GMP stands for Good Manufacturing Practices, which is a system used in the pharmaceutical industry to make sure that goods are regularly produced and monitored in accordance with quality standards. The FDA’s current Good Manufacturing Practices requirements are referred to as cGMP or current GMP which indicates that the company follows the most recent GMP specifications. The World Health Organization (WHO) has its own set of GMP guidelines, called the WHO GMP. Different countries can also set their own guidelines for GMP like China (Chinese GMP) or the EU (EU GMP).
PharmaCompass offers a list of Ethylene Dichloride GMP manufacturers, exporters & distributors, which can be sorted by USDMF, JDMF, KDMF, CEP (COS), WC, API price, and more, enabling you to easily find the right Ethylene Dichloride GMP manufacturer or Ethylene Dichloride GMP API supplier for your needs.

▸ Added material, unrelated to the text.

-- ==== Sys2Proof/Machine/Dispatch.lean ====
section
/-! DEFINITION. One arm per command: each is one direct call of its meaning. -/

namespace Sys2Proof.Machine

A Ethylene Dichloride CoA (Certificate of Analysis) is a formal document that attests to Ethylene Dichloride's compliance with Ethylene Dichloride specifications and serves as a tool for batch-level quality control.
Ethylene Dichloride CoA mostly includes findings from lab analyses of a specific batch. For each Ethylene Dichloride CoA document that a company creates, the USFDA specifies specific requirements, such as supplier information, material identification, transportation data, evidence of conformity and signature data.
Ethylene Dichloride may be tested according to a variety of international standards, such as European Pharmacopoeia (Ethylene Dichloride EP), Ethylene Dichloride JP (Japanese Pharmacopeia) and the US Pharmacopoeia (Ethylene Dichloride USP).